So you can see that Titanium is a key enabler for one of the great buzzwords of our time, Nanotech…Or more precisely, the production of delaminated anatase inorganic nanotubes and titanate nanoribbons that are of great interest as both catalytic supports, and as new Photocatalysts in their own right…Which is where things start to get REALLY interesting for Titanium!

Titanium oxide nanotubes, SEM image.

Illuminating the Future with Photo-Catalysts

Since Titanium is reactive with both UV and visible light, it has enormous proven potential to advance new methods of energy production, waste water treatment, and pollution control…Just as a starting point to it’s further development.

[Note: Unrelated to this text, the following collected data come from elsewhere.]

/-- Waiting writes of a reservoir posted as far as the limits allow, then the fence of a complete batch. -/
def Dev.postWrites (fuel : Nat) (key : Nat) (d : Dev) : Dev :=
  match fuel with
  | 0 => d
  | f + 1 => match d.postWrite key with
    | some d => Dev.postWrites f key d
    | none =>
      let waits := ((d.res? key).map (fun r => r.writes.countP (fun w => w.posted.isNone && !w.counted))).getD 0
      let d := d.modRes key (fun r => { r with writes := r.writes.map (fun w => if w.posted.isNone then { w with counted := true } else w) })
      (d.count Counter.writeCreditWait 0 waits).postFence key

/-- The billets of a reservoir written in order: one is written once its EMIT has been admitted and the ring has room (R504). -/
def Dev.postBillets (fuel : Nat) (key : Nat) (d : Dev) : Dev :=
  match fuel with
  | 0 => d
  | f + 1 => match d.res? key with
    | none => d
    | some r => match r.billets.find? (fun e => e.tailAfter.isNone) with
      | none => d
      | some e =>
        if r.state != .active || !e.admitted then d
        else
          let c := r.ringBytes
          let z := wrapSkip c r.tail e.len
          let setE := fun (d : Dev) (g : Emission → Emission) =>
            d.modRes key (fun r => { r with billets := r.billets.map (fun x => if x.seq = e.seq then g x else x) })
          if c - (r.tail - r.headNow) < e.len + z then
            if e.counted then d else (setE d (fun x => { x with counted := true })).count Counter.reservoirFullWait key 1
          else
            let at_ := r.tail + z
            let marker := if z = 0 then [] else writeChunks e.batch (r.ringAddr + r.tail % c) wrapMarker
            let ws := marker ++ writeChunks e.batch (r.ringAddr + at_ % c) e.data
            let d := setE d (fun x => { x with tailAfter := some (at_ + e.len) })
            let d := d.modRes key (fun r => { r with tail := at_ + e.len, writes := r.writes ++ ws })
            Dev.postBillets f key (Dev.postWrites (ws.length + 1) key d)

/-- Everything that a reservoir can post, posted. -/
def Dev.pushReservoir (d : Dev) (key : Nat) : Dev :=
  let n := ((d.res? key).map (fun r => (r.billets.length, r.writes.length))).getD (0, 0)
  Dev.postWrites (n.2 + 1) key (Dev.postBillets (n.1 + 1) key d)

/-- Every reservoir after credit has come free: the one named first, then the others in ascending order. -/
def Dev.pushAll (d : Dev) (key : Nat) : Dev :=
  let keys := (d.haul.reservoirs.map Prod.fst).filter (fun k => k != key)
  keys.foldl Dev.pushReservoir (d.pushReservoir key)

/-- A tail published (R501). -/
def Dev.publish (d : Dev) (key tail batch : Nat) : Dev :=
  match d.res? key with
  | none => d
  | some r =>
    let d := d.modRes key (fun r => { r with published := tail, tails := r.tails ++ [{ batch := batch, tail := tail, order := r.nextOp }], nextOp := r.nextOp + 1 })
    d.emit (.rdmaWrite (resQpn key) r.tailAddr r.rkey (leBytes 8 tail))

/-- The response to the oldest fence: what was posted before it is acknowledged, the batch's buffers are DROPped, and its tail is published while
the reservoir is ACTIVE (R505, R507, R508, R510). -/
def Dev.fenceResponse (d : Dev) (key : Nat) : Dev :=
  match d.res? key with
  | none => d
  | some r => match r.fences with
    | [] => d
    | (batch, order) :: rest =>
      if r.state != .active && r.state != .detaching then d
      else
        let mine := r.billets.filter (fun e => e.batch == batch)
        let d := d.modRes key (fun r => { r with
          fences := rest, retries := 0, writes := r.writes.filter (fun w => match w.posted with | some o => decide (order < o) | none => true)
          billets := r.billets.map (fun e => if e.batch = batch then { e with fenced := true, bufs := [] } else e) })
        let d := mine.foldl (fun d e => d.dropBufs e.bufs OwnerClass.egress (resTenant key)) d
        let d := if r.state = .active then d.publish key (maxNat (mine.filterMap Emission.tailAfter)) batch else d
        d.pushAll key

/-- FENCE_RESPONSE (R505). -/
def execFenceResponse (tenant reservoir : Nat) (s : State) : Out := s.onRunning (fun d => d.fenceResponse (resKey tenant reservoir))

The photocatalytic properties of titanium dioxide were discovered by Akira Fujishima in 1967and published in 1972. The process on the surface of the titanium dioxide was called the Honda-Fujishima effect.

Pollution Control

In 1995 Fujishima and his group discovered the superhydrophilicity phenomenon for titanium dioxide coated glass exposed to sun light.This resulted in the development of self-cleaning glass and anti-fogging coatings.

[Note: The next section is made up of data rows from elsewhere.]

-- ==== Sys2Proof/Machine/Peers.lean ====
section
/-!
DEFINITION. Machine/Peers.lean: reads of samples, from local media and from peers, hedges, and samples served to peers (R233, R244 to R248, R519 to R524).
-/
namespace Sys2Proof.Machine

/-! ### Replicas and requests (R521, R523, R524) -/

/-- Whether a peer is UP. -/
def Dev.peerIsUp (d : Dev) (p : Nat) : Bool := ((d.peer? p).map Peer.up).getD false

/-- The first usable replica of a dataset whose place in the list has not been tried (R237, R523). -/
def Dev.replicaFor (d : Dev) (t : Dataset) (tried : List Nat) : Option (Nat × Replica) :=
  ((List.range t.placement.length).filterMap (fun k => (t.placement[k]?).map (fun r => (k, r)))).find?
    (fun p => !tried.contains p.1 && p.2.usable && d.peerIsUp p.2.peer)

/-- Requests outstanding, in all and to one peer; those that wait do not count (R524). -/
def Dev.reqsOut (d : Dev) (peer : Option Nat) : Nat :=
  d.haul.reqs.countP (fun r => !r.waiting && (match peer with | some p => r.peer == p | none => true))

/-- A request changed. -/
def Dev.modReq (d : Dev) (tag : Nat) (f : PeerReq → PeerReq) : Dev :=
  { d with haul := { d.haul with reqs := d.haul.reqs.map (fun r => if r.tag = tag then f r else r) } }

/-- A request gone. -/
def Dev.dropReq (d : Dev) (tag : Nat) : Dev := { d with haul := { d.haul with reqs := d.haul.reqs.filter (fun r => r.tag != tag) } }

/-- READ_REQ sent for a request, or held until there is room (R523, R524). -/
def Dev.sendReq (d : Dev) (q : PeerReq) : Dev :=
  match d.stream? q.stream with
  | none => d
  | some st => match AMap.get? d.face.datasets st.dataset with
    | none => d
    | some t =>
      let r := (q.tried.getLast?).bind (fun k => t.placement[k]?)
      if 4096 ≤ d.reqsOut none || 512 ≤ d.reqsOut (some q.peer) then d
      else
        let d := d.modReq q.tag (fun x => { x with waiting := false, sentTick := d.tick.count, links := [], length := 0 })
        d.sendPeer q.peer { PeerMsg.simple 3 ((r.map Replica.dataset).getD 0) q.tag with index := st.indexOf q.pos, manifest := t.manifest }

/-- Requests that waited for room, sent in order (R524). -/
def Dev.sendWaiting (d : Dev) : Dev :=
  (d.haul.reqs.filter (fun q => q.waiting && q.sentTick == 0)).foldl (fun d q => d.sendReq q) d

/-- The first usable peer asked for a whole sample (R244, R247, R248); none when no replica is usable. -/
def Dev.askPeer (d : Dev) (sid pos : Nat) (hedge : Bool) : Option Dev :=
  match (d.stream? sid).bind (fun st => AMap.get? d.face.datasets st.dataset) with
  | none => none
  | some t => match d.replicaFor t [] with
    | none => none
    | some (k, r) =>
      let (tag, d) := d.takeTag
      let q : PeerReq := { tag := tag, peer := r.peer, stream := sid, pos := pos, tried := [k], links := [], length := 0, rkey := 0, waiting := true,
                           hedge := hedge, sentTick := 0 }
      let d : Dev := { d with haul := { d.haul with reqs := d.haul.reqs ++ [q] } }
      some (d.sendReq q)

/-! ### READ_SAMPLE items (R233, R246, R247) -/

/-- The dies that hold the pages of a sample, with the pages on each. -/
def Dev.readDies (d : Dev) (pages : List (Nat × Nat)) : List (Nat × Nat) :=
  let ds := pages.filterMap (fun p => (AMap.get? d.face.extents p.1).bind (fun x => d.pageDie x p.2))
  (sortByKey id ds.eraseDups).map (fun n => (n, ds.countP (fun m => m == n)))

/-- H_d: min(64, ⌈4 × max(1, ρ_d)⌉) ticks (R246). -/
def Dev.horizon (d : Dev) (n : Nat) : Nat := min 64 (ceilDiv (4 * max 2000 (d.unit .die n).ratioTwice) 2000)

/-- r of a stream: the mean of positions drawn per tick over the last 64 ticks, at least 1 (R246). -/
def Dev.drawRate (d : Dev) (sid : Nat) : Rat :=
  let l := AMap.getD d.face.drawRates sid []
  if l.length < 2 then 1 else max 1 ((l.headD 0 - l.getLastD 0 : Nat) / (l.length - 1 : Nat))

/-- The tick at which position `p` is expected (R246). -/
def Dev.expectedTick (d : Dev) (sid : Nat) (st : Stream) (p : Nat) : Nat :=
  if p < st.cursor then d.tick.count else d.tick.count + (Rat.ceil (((p - st.cursor : Nat) : Rat) / d.drawRate sid)).toNat

/-- Whether op 0 of a program lets a peer serve (Table 05-4). -/
def Prog.peerOk (p : Prog) : Bool := (((p.ops[0]?).map (fun o => o.p 0 1)).getD 0) == 1

/-- The local READ_SAMPLE item of a position (R233). -/
def Dev.addRead (d : Dev) (sid pos due : Nat) : Dev :=
  match d.stream? sid with
  | none => d
  | some st => match AMap.get? d.face.datasets st.dataset with
    | none => d
    | some t =>
      let held := d.holdsDir st t (st.indexOf pos)
      let pages := d.pagesRead t (st.indexOf pos) held
      let d := (d.losePages pages).modStream sid (fun st => { st with
        samples := AMap.mod st.samples pos (fun s => { s with dirHeld := held }), dirPages := (st.dirPages ++ d.dirPage t (st.indexOf pos)).eraseDups })
      let kind := opKind st.slot 0 false
      let dies := ((d.readDies pages).filter (fun n => d.dieState n.1 != .failed)).map (fun n => (n.1, predictNs (d.coef kind) (n.2, 1)))
      let u := (pages.length, 1)
      let (id, d) := d.addItem st.tenant (.sample sid pos 0) 0 kind 0 due (predictNs (d.coef kind) u) u dies
      d.modItem id (fun i => { i with units := dies.map Prod.fst })

/-- The PEER record for a position in the log that its stream replays (R584). -/
def Dev.replayPeer (d : Dev) (st : Stream) (pos : Nat) : Option LogRec :=
  if st.replayOf.isNone then none else (d.replayRecs st).find? (fun r => r.kind == LogKind.peer && r.get 0 8 == st.drawOf pos)

/-- Whether a replay skips a position because its log says that the peer read failed (R584). -/
def Dev.replaySkips (d : Dev) (st : Stream) (pos : Nat) : Bool := ((d.replayPeer st pos).map (fun r => r.get 8 1 == 1)).getD false

/-- Whether bytes read for a position are those that the log of a replay names; every other stream takes what it reads (R584). -/
def Dev.replayTakes (d : Dev) (st : Stream) (pos : Nat) (data : List Byte) : Bool :=
  match d.replayPeer st pos with
  | none => true
  | some r => r.get 8 1 == 1 || bytesAt r.body 16 16 == contentHash data

/-- The local bytes of a position of a dataset. -/
def Dev.localBytes (d : Dev) (t : Dataset) (i : Nat) : List Byte :=
  let (o, n) := d.dirEntry t i
  d.datasetBytes t o n

/-- No source yields the bytes that a replay needs: it ends with REPLAY_INPUT_MISSING (R584). -/
def Dev.inputMissing (d : Dev) (sid : Nat) : Dev :=
  { d with group := { d.group with replays := d.group.replays.map (fun r => if r.stream = sid then { r with missing := true } else r) } }

/-- A position read: from the first usable peer when its data lie on a demoted die or on a page that local media cannot give, else from local media
(R244, R245, R247). -/
def Dev.startRead (d : Dev) (sid pos due : Nat) : Dev :=
  match d.stream? sid with
  | none => d
  | some st => match AMap.get? d.face.datasets st.dataset, d.progOfStream st with
    | some t, some p =>
      let i := st.indexOf pos
      let d := d.modStream sid (fun st => { st with samples := AMap.set st.samples pos (Sample.make i due) })
      if d.replaySkips st pos then (d.skipCorrupt sid pos Reason.mediaUnreadable 0 ((d.firstUnreadable t i).getD 0)).assemble sid
      else
      let slow := (d.readDies (d.pagesRead t i (d.holdsDir st t i))).any (fun n => d.dieState n.1 == .demoted)
      if p.peerOk && (slow || (d.readPages t i).any d.pageLost) then
        match d.askPeer sid pos false with
        | some d => d
        | none => d.addRead sid pos due
      else d.addRead sid pos due
    | _, _ => d

/-- Reads of a RUNNING dataset stream whose expected tick comes within the horizon of their dies (R246). -/
def Dev.prefetch (d : Dev) (sid : Nat) : Dev :=
  match d.stream? sid with
  | none => d
  | some st =>
    if st.state != .running || st.ingest.isSome then d
    else match AMap.get? d.face.datasets st.dataset with
      | none => d
      | some t =>
        let last := min st.size (st.cursor + (Rat.ceil (64 * d.drawRate sid)).toNat + 1)
        let d := (List.range (last - st.readPos)).foldl (fun d k =>
          let p := st.readPos + k
          if AMap.has st.samples p then d
          else
            let e := d.expectedTick sid st p
            let h := maxNat ((d.readDies (d.pagesRead t (st.indexOf p) (d.holdsDir ((d.stream? sid).getD st) t (st.indexOf p)))).map (fun n => d.horizon n.1))
            if e ≤ d.tick.count + max 4 h then d.startRead sid p e else d) d
        d.modStream sid (fun st => { st with readPos := ((List.range (last + 1)).find? (fun p => decide (st.readPos ≤ p) && !AMap.has st.samples p)).getD last })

TiO2 incorporated into outdoor building materials, such as paving stones in noxer blocks or paints, can substantially reduce concentrations of airborne pollutants such as volatile organic compounds and nitrogen oxides.

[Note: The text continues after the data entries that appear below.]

/-- INGEST_OPEN (R525). -/
def cmdIngestOpen : Cmd :=
  { opcode := 0x0505
    check := fun d x =>
      let t := x.get 6 2
      let slot := x.get 4 1
      let k := ingestKey x
      { lenOk := x.r.len == 24
        rsvOk := decide (x.get 0 4 < 2 ^ 20) && x.rsv 5 1 && decide (t < 1024) && decide (x.get 18 1 < 2) && decide (x.get 19 1 < 16) && x.rsv 23 1 &&
          (k.vniMatch || k.vni == 0)
        field := needs (decide (1 ≤ x.get 8 4 && x.get 8 4 ≤ 4194304) && k.udpPort != 0 && k.udpPort != 4789 && k.udpPort != 4791 && k.udpPort != 6081 &&
          k.portMask != 0) Status.fieldInvalid
        object := firstFail [d.tenantObject x t, d.tenantSlot slot t]
        state := d.ownerEnabled t
        own := firstFail [
          needs (!AMap.has d.streams (x.get 0 4)) Status.streamExists,
          needs (!d.slotLoaded slot || d.slotIngests slot) Status.ingestProgramRequired,
          needs (d.slotLoaded slot) Status.programBusy,
          needs (decide (d.depthSum t + x.get 8 4 ≤ d.windowRoom t)) Status.windowFull,
          needs (d.streams.all (fun p => match p.2.ingest with | some g => p.2.replayOf.isSome || !g.key.clashes k | none => true)) Status.ingestKeyInUse,
          needs (decide (d.streams.countP (fun p => p.2.ingest.isSome && p.2.replayOf.isNone) < 1024)) Status.ingestLimit,
          needs d.chooseHome.isSome Status.noContextSlot,
          needs (d.takeWindow t).isSome Status.noStockpile] }
    run := fun d x _ =>
      let sid := x.get 0 4
      let a := min 10000000 (x.get 12 4)
      let d := d.createStream sid (x.get 6 2) 0xFFFE (x.get 4 1) (x.get 8 4) false
      let d := d.putParam ParamId.stalenessUs sid a
      let d := d.modStream sid (fun s => { s with
        staleness := a, ingest := some { key := ingestKey x, matching := false, nextSeq := 0, closing := [] }
        cmds := [.epochStart d.nextPlanTick 0 0 0 0 false []] })
      { dev := d, payload := leBytes 4 a } }

/-- INGEST_OPEN (R525). -/
def execIngestOpen (w : Window) (r : Request) (s : State) : Out := s.onDoorbell cmdIngestOpen w r

/-- INGEST_CLOSE (R532). -/
def cmdIngestClose : Cmd :=
  { opcode := 0x0506
    ticketed := true
    check := fun d x =>
      let sid := x.get 0 4
      { lenOk := x.r.len == 4
        rsvOk := decide (sid < 2 ^ 20)
        object := d.streamObject x sid
        state := d.streamOwner sid
        own := needs (((d.stream? sid).map (fun st => st.ingest.isSome && st.replayOf.isNone)).getD false) Status.notIngest
        subject := sid }
    run := fun d x n =>
      let sid := x.get 0 4
      { dev := d.modStream sid (fun s => { s with
          ingest := s.ingest.map (fun g => { g with matching := false, closing := g.closing ++ [(x.w, n, d.tick.count)] }) }) } }

/-- INGEST_CLOSE (R532). -/
def execIngestClose (w : Window) (r : Request) (s : State) : Out := s.onDoorbell cmdIngestClose w r

/-- The INGEST_CLOSE commands outstanding on a stream. -/
def Dev.closings (d : Dev) (sid : Nat) : List (Nat × Nat × Nat) := (((d.stream? sid).bind Stream.ingest).map Ingest.closing).getD []

/-- INGEST_CLOSE_DONE: the epoch of a closed stream ends once its frames are decided or taken and its billets handed over; its context is freed and
the tickets complete (R532). -/
def Dev.ingestClosed (d : Dev) (sid : Nat) : Dev :=
  if (d.closings sid).isEmpty then d
  else
    let d := (d.assemble sid).epochComplete sid
    match d.stream? sid with
    | none => d
    | some st =>
      if st.state != .idle || !st.cmds.isEmpty || d.workRuns sid then d
      else
        let cs := d.closings sid
        let d := (if st.log.isSome then d.endLog sid 0 else d).removeStream sid
        cs.foldl (fun d c => d.completeTicket c.1 c.2.1 Status.success 0) d

/-- INGEST_CLOSE_DONE (R532). -/
def execIngestCloseDone (stream : Nat) (s : State) : Out := s.onRunning (fun d => d.ingestClosed stream)

/-- INGEST_CLOSE_DISCARD: 16 ticks after the acceptance, frames whose work is not complete are dropped (R532). -/
def Dev.ingestDiscard (d : Dev) (sid : Nat) : Dev :=
  match (d.closings sid).head?, d.stream? sid with
  | some (_, _, t), some st =>
    if d.tick.count < t + 16 then d
    else
      let late := (st.samples.filter (fun p => p.2.state == .flight || p.2.isResident)).map Prod.fst
      let d := late.foldl (fun d p => d.leaveSample sid p .screened) d
      (d.tick.items.filter (fun i => i.ofStream sid && i.discard && (i.waiting || i.out.isSome))).foldl (fun d i => d.forgetItem i) d |>.assemble sid
  | _, _ => d

/-- INGEST_CLOSE_DISCARD (R532). -/
def execIngestCloseDiscard (stream : Nat) (s : State) : Out := s.onRunning (fun d => d.ingestDiscard stream)

end Sys2Proof.Machine
end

A photocatalytic cement that uses titanium dioxide as a primary component, produced by Italcementi Group, was included in Time’s Top 50 Inventions of 2008.

Conversion of carbon dioxide into gaseous hydrocarbons using titanium dioxide in the presence of water is another very exciting area of research. As an efficient absorber in theUV range, titanium dioxide nanoparticles in the anatase and rutile phases are able to generate excitons by promoting electrons across the band gap. The electrons and holes react with the surrounding water vapor to produce hydroxyl radicals and protons. At present, proposed reaction mechanisms usually suggest the creation of a highly reactive carbon radical from carbon monoxide and carbon dioxide which then reacts with the photogenerated protons to ultimately form methane. Although the efficiencies of present titanium dioxide based photocatalysts are low, the incorporation of carbon based nanostructures such as carbon nanotubes and metallic nanoparticles have been shown to enhance the efficiency of these photocatalysts.

Waste Management

TiO offers great potential as an industrial technology for detoxification or remediation of wastewater due to several factors.

  1. The process occurs very slowly under ambient conditions, but direct UV light exposure increases the rate of reaction.
  2. The formation of photocyclized intermediate products, unlike direct photolysis techniques, is avoided.
  3. Oxidation of the substrates to CO2 is complete.
  4. The photocatalyst is inexpensive and has a high turnover.
  5. TiO2 can be supported on suitable reactor substrate

Energy Production

A most exciting future for Titanium Dioxide is offered by it’s great potential for use in energy production because as a photocatalyst, it can:

  • Support hydrolysis to generate Hydrogen for fuel. The efficiency of this process can be greatly improved by doping the oxide with carbon.
  • Titanium dioxide can also produce electricity when in nanoparticle form. Research shows that by using these nanoparticles to form the pixels of a screen, they can generate electricity when transparent and under the influence of light. If subjected to electricity on the other hand, the nanoparticles blacken, forming the basic characteristics of a LCD screen. According to creator Zoran Radivojevic, Nokia has already built a functional 200-by-200-pixel monochromatic screen which is energetically self-sufficient!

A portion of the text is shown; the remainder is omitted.